Material for this exercise below:
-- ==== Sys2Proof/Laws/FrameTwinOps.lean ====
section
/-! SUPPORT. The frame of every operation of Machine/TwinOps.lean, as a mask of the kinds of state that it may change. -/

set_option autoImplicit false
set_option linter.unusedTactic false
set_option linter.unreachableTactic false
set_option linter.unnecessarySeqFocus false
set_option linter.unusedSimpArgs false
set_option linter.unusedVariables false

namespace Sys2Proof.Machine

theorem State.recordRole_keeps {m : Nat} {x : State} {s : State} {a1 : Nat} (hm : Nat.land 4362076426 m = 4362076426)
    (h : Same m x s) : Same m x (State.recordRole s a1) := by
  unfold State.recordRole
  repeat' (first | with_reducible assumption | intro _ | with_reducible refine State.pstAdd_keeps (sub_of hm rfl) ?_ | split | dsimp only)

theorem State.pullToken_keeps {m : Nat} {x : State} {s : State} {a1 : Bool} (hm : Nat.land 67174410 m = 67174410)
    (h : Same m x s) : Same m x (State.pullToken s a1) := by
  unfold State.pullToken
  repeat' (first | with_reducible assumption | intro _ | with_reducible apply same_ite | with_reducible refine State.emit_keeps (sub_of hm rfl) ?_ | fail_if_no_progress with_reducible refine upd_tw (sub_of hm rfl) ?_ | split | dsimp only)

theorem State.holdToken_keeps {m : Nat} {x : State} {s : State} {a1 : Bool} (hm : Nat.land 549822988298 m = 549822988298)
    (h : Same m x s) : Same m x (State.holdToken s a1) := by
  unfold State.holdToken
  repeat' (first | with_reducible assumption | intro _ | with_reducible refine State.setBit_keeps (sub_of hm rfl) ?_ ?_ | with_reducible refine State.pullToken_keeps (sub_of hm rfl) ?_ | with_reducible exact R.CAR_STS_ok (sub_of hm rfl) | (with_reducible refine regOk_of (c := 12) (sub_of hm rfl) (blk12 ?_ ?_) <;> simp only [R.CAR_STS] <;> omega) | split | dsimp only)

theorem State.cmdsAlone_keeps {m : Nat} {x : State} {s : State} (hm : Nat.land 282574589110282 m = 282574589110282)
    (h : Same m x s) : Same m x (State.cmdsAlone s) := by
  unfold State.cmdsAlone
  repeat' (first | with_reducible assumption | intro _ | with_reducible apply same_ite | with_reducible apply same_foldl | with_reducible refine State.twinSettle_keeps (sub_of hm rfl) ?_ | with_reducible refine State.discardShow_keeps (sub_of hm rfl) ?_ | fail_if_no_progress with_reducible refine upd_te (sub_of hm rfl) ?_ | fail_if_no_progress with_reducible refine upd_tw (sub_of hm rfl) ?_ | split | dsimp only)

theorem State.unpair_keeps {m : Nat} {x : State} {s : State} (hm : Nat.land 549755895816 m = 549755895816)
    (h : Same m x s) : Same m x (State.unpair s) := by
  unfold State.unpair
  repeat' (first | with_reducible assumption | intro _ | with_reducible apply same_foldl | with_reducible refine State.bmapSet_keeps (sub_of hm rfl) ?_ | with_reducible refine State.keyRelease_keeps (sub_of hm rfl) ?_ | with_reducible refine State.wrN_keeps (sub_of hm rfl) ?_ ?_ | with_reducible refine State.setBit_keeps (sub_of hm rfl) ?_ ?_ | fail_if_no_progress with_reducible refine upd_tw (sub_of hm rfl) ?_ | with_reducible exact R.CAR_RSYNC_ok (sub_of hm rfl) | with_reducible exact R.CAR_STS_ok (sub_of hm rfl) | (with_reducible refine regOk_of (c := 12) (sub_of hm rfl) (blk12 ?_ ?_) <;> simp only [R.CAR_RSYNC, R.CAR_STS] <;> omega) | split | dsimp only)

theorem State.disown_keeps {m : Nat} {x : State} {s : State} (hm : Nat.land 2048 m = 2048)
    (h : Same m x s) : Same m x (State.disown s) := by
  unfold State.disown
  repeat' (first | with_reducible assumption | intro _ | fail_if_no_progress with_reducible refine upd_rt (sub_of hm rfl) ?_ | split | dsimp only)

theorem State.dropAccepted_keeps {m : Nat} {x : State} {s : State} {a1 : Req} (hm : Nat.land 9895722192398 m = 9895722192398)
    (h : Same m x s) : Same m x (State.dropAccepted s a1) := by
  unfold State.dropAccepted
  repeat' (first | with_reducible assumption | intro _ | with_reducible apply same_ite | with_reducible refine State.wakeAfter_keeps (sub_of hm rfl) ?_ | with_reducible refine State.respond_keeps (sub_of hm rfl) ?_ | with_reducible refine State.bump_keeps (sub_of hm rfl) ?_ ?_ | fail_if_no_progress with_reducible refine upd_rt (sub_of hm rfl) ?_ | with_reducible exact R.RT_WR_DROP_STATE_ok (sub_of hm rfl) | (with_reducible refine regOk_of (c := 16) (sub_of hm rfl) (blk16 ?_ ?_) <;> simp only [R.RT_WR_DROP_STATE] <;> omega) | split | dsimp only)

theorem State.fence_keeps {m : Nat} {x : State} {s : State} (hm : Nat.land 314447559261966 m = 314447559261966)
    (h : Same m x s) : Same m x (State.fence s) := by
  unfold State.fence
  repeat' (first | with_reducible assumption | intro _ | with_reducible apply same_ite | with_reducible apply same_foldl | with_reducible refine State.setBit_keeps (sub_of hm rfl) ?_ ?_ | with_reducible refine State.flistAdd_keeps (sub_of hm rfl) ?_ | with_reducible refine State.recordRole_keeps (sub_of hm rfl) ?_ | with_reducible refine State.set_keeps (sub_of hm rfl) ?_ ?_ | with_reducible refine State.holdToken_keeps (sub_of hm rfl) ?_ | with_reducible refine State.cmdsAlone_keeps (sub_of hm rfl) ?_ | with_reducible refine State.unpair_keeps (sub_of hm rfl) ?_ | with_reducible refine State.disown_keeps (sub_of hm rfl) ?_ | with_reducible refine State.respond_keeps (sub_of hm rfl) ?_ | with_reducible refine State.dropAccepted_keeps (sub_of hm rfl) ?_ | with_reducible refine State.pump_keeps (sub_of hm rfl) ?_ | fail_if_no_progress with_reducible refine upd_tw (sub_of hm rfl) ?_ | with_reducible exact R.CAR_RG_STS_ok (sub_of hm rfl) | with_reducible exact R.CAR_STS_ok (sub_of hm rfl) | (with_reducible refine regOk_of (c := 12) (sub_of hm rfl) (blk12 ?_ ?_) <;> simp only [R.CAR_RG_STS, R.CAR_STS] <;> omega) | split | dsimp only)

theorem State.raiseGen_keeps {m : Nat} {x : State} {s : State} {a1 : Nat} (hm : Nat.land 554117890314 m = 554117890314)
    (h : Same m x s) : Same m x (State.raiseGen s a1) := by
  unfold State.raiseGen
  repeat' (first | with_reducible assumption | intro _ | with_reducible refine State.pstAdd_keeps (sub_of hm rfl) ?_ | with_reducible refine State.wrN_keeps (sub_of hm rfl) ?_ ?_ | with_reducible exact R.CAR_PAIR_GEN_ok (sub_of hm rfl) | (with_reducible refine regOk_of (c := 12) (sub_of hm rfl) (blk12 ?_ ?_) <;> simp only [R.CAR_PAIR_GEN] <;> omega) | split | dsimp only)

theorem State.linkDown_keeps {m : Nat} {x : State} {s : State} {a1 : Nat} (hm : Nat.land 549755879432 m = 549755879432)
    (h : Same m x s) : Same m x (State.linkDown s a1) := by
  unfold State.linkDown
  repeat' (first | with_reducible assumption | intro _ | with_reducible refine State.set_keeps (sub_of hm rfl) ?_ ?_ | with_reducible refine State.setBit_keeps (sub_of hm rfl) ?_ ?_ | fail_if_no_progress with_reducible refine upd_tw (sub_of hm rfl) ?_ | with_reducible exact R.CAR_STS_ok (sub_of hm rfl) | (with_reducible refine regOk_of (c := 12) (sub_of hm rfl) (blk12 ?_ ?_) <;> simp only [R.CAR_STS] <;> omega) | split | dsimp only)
End of Material for this exercise.
Take exactly the lines from the one containing "unfold State.recordRole" through the one containing "unfold State.holdToken" in the data above, and output them with nothing added.

— Completed exercise —
  unfold State.recordRole
  repeat' (first | with_reducible assumption | intro _ | with_reducible refine State.pstAdd_keeps (sub_of hm rfl) ?_ | split | dsimp only)

theorem State.pullToken_keeps {m : Nat} {x : State} {s : State} {a1 : Bool} (hm : Nat.land 67174410 m = 67174410)
    (h : Same m x s) : Same m x (State.pullToken s a1) := by
  unfold State.pullToken
  repeat' (first | with_reducible assumption | intro _ | with_reducible apply same_ite | with_reducible refine State.emit_keeps (sub_of hm rfl) ?_ | fail_if_no_progress with_reducible refine upd_tw (sub_of hm rfl) ?_ | split | dsimp only)

theorem State.holdToken_keeps {m : Nat} {x : State} {s : State} {a1 : Bool} (hm : Nat.land 549822988298 m = 549822988298)
    (h : Same m x s) : Same m x (State.holdToken s a1) := by
  unfold State.holdToken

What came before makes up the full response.